Juniper Vale
A Cozy Mystery Set in Hill Country: What I Research
June 12, 2026
Featuring: Sweet Tea and Skeletons

People ask me where the mysteries in my Hill Country novels come from. The answer is simple: I listen. Every diner has a table where the same five people sit every morning, and they know everything about everyone. Every church potluck is a confessional disguised as casserole. Every ranch gate that swings open is the beginning of a story.
Small Towns Hold Secrets
Sweet Tea and Skeletons is built on something I learned as a community journalist: small towns don't keep secrets. They keep them close, they tell them sideways, they wrap them in euphemism and politeness—but they circulate.
My amateur sleuth isn't investigating alone. She's embedded in a community where everyone has motive, means, and the good sense not to admit it directly. The mystery unfolds not in interrogation rooms, but in the space between what people say and what they mean.
Why Cozy Means Authentic
Cozy mysteries don't need violence on the page to have stakes. They need community. They need the understanding that when someone dies, the person who finds the body still has to face these people every day—at church, at the feed store, at the diner where everyone watches.

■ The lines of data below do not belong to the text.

/-! ### Decoding an encoded instruction (R121, R122, R126) -/

theorem decodeWord_encode {i : Instr} (h : WellFormed i) : decodeWord (encode i) = .ok i := by
  cases i with
  | lb => exact Laws.Encoding.lb _ _ _ h
  | lh => exact Laws.Encoding.lh _ _ _ h
  | lw => exact Laws.Encoding.lw _ _ _ h
  | lbu => exact Laws.Encoding.lbu _ _ _ h
  | lhu => exact Laws.Encoding.lhu _ _ _ h
  | fence => exact Laws.Encoding.fence _ _ _ _ _ h
  | addi => exact Laws.Encoding.addi _ _ _ h
  | slti => exact Laws.Encoding.slti _ _ _ h
  | sltiu => exact Laws.Encoding.sltiu _ _ _ h
  | xori => exact Laws.Encoding.xori _ _ _ h
  | ori => exact Laws.Encoding.ori _ _ _ h
  | andi => exact Laws.Encoding.andi _ _ _ h
  | slli => exact Laws.Encoding.slli _ _ _ h
  | srli => exact Laws.Encoding.srli _ _ _ h
  | srai => exact Laws.Encoding.srai _ _ _ h
  | add => exact Laws.Encoding.add _ _ _ h
  | sub => exact Laws.Encoding.sub _ _ _ h
  | sll => exact Laws.Encoding.sll _ _ _ h
  | slt => exact Laws.Encoding.slt _ _ _ h
  | sltu => exact Laws.Encoding.sltu _ _ _ h
  | xor => exact Laws.Encoding.xor _ _ _ h
  | srl => exact Laws.Encoding.srl _ _ _ h
  | sra => exact Laws.Encoding.sra _ _ _ h
  | or => exact Laws.Encoding.or _ _ _ h
  | and => exact Laws.Encoding.and _ _ _ h
  | lui => exact Laws.Encoding.lui _ _ h
  | auipc => exact Laws.Encoding.auipc _ _ h
  | sb => exact Laws.Encoding.sb _ _ _ h
  | sh => exact Laws.Encoding.sh _ _ _ h
  | sw => exact Laws.Encoding.sw _ _ _ h
  | beq => exact Laws.Encoding.beq _ _ _ h
  | bne => exact Laws.Encoding.bne _ _ _ h
  | blt => exact Laws.Encoding.blt _ _ _ h
  | bge => exact Laws.Encoding.bge _ _ _ h
  | bltu => exact Laws.Encoding.bltu _ _ _ h
  | bgeu => exact Laws.Encoding.bgeu _ _ _ h
  | jal => exact Laws.Encoding.jal _ _ h
  | jalr => exact Laws.Encoding.jalr _ _ _ h
  | ecall => exact Laws.Encoding.ecall h
  | ebreak => exact Laws.Encoding.ebreak h

/-- A word that is known to be an instruction's encoding decodes to it, with no look into the decoder. -/
theorem decodeWord_of_encode {w : Word} {i : Instr} (hi : WellFormed i) (h : encode i = w) : decodeWord w = .ok i :=
  h ▸ decodeWord_encode hi

/-! ### Encoding a decoded word (R127) -/

/-- An answer of the decoder for `w`, if it is an instruction, is one whose encoding is `w`. -/
def Faithful (w : Word) (r : DecodeResult) : Prop := ∀ i, r = .ok i → WellFormed i ∧ encode i = w

theorem faithful_ok {w : Word} {i : Instr} (hi : WellFormed i) (h : encode i = w) : Faithful w (.ok i) := by
  rintro j ⟨⟩; exact ⟨hi, h⟩

theorem faithful_error (w : Word) (e : DecodeError) : Faithful w (.error e) := by
  rintro i ⟨⟩

theorem faithful_ite {w : Word} {c : Prop} [Decidable c] {a b : DecodeResult} (ha : c → Faithful w a)
    (hb : ¬ c → Faithful w b) : Faithful w (if c then a else b) := by
  split
  case isTrue h => exact ha h
  case isFalse h => exact hb h

/-- The offset of a BRANCH word is one that a branch can have. -/
theorem branchOffsetOk_fieldImmB (w : Word) : branchOffsetOk (fieldImmB w) = true := by
  rw [branchOffsetOk, fieldImmB_even]; rfl

/-- The offset of a JAL word is one that a JAL can have. -/
theorem jumpOffsetOk_fieldImmJ (w : Word) : jumpOffsetOk (fieldImmJ w) = true := by
  rw [jumpOffsetOk, fieldImmJ_even]; rfl

/-- A FENCE word from the fields that the decoder's test has fixed (R220). -/
theorem encode_fence_of {w : Word} (h3 : fieldFunct3 w = 0b000#3) (ho : fieldOpcode w = 0x0F#7) :
    encode (.fence (fieldRd w) (fieldRs1 w) (w.extractLsb' 28 4) (w.extractLsb' 24 4) (w.extractLsb' 20 4)) = w := by
  rw [encode, fieldImmI_fence]; exact encodeI_of h3 ho

theorem faithful_decodeLoad {w : Word} (ho : fieldOpcode w = 0x03#7) : Faithful w (decodeLoad w) :=
  faithful_ite (fun lb => faithful_ok rfl (encodeI_of lb ho)) fun _ =>
  faithful_ite (fun lh => faithful_ok rfl (encodeI_of lh ho)) fun _ =>
  faithful_ite (fun lw => faithful_ok rfl (encodeI_of lw ho)) fun _ =>
  faithful_ite (fun lbu => faithful_ok rfl (encodeI_of lbu ho)) fun _ =>
  faithful_ite (fun lhu => faithful_ok rfl (encodeI_of lhu ho)) fun _ =>
  faithful_error w _

theorem faithful_decodeMiscMem {w : Word} (ho : fieldOpcode w = 0x0F#7) : Faithful w (decodeMiscMem w) :=
  faithful_ite (fun fence => faithful_ok rfl (encode_fence_of fence ho)) fun _ =>
  faithful_error w _

theorem faithful_decodeOpImm {w : Word} (ho : fieldOpcode w = 0x13#7) : Faithful w (decodeOpImm w) :=
  faithful_ite (fun addi => faithful_ok rfl (encodeI_of addi ho)) fun _ =>
  faithful_ite (fun slti => faithful_ok rfl (encodeI_of slti ho)) fun _ =>
  faithful_ite (fun sltiu => faithful_ok rfl (encodeI_of sltiu ho)) fun _ =>
  faithful_ite (fun xori => faithful_ok rfl (encodeI_of xori ho)) fun _ =>
  faithful_ite (fun ori => faithful_ok rfl (encodeI_of ori ho)) fun _ =>
  faithful_ite (fun andi => faithful_ok rfl (encodeI_of andi ho)) fun _ =>
  faithful_ite (fun slli => faithful_ok rfl (encodeShift_of slli.1 ho slli.2)) fun _ =>
  faithful_ite (fun srli => faithful_ok rfl (encodeShift_of srli.1 ho srli.2)) fun _ =>
  faithful_ite (fun srai => faithful_ok rfl (encodeShift_of srai.1 ho srai.2)) fun _ =>
  faithful_error w _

In Hill Country, everyone is your neighbor. That's the real tension.
The Craft of Setting
I spend time in the places I write. I sit on porches at sunset. I go to county fairs. I listen to how people talk—the idioms, the pauses, the things left unsaid. Hill Country has a rhythm and a vocabulary, and if you don't capture both, the mystery falls flat.
My horses listen to me plot. My barn cat judges my dialogue. This isn't just where I set my stories—it's where I solve them.
A Mystery You'll Actually Care About
If you read Sweet Tea and Skeletons, you'll meet people who feel real because they're built from observation, not tropes. You'll solve a mystery alongside someone who knows the cost of being wrong. And you'll understand why, in a small town, the kindest thing someone can do is ask the hard questions.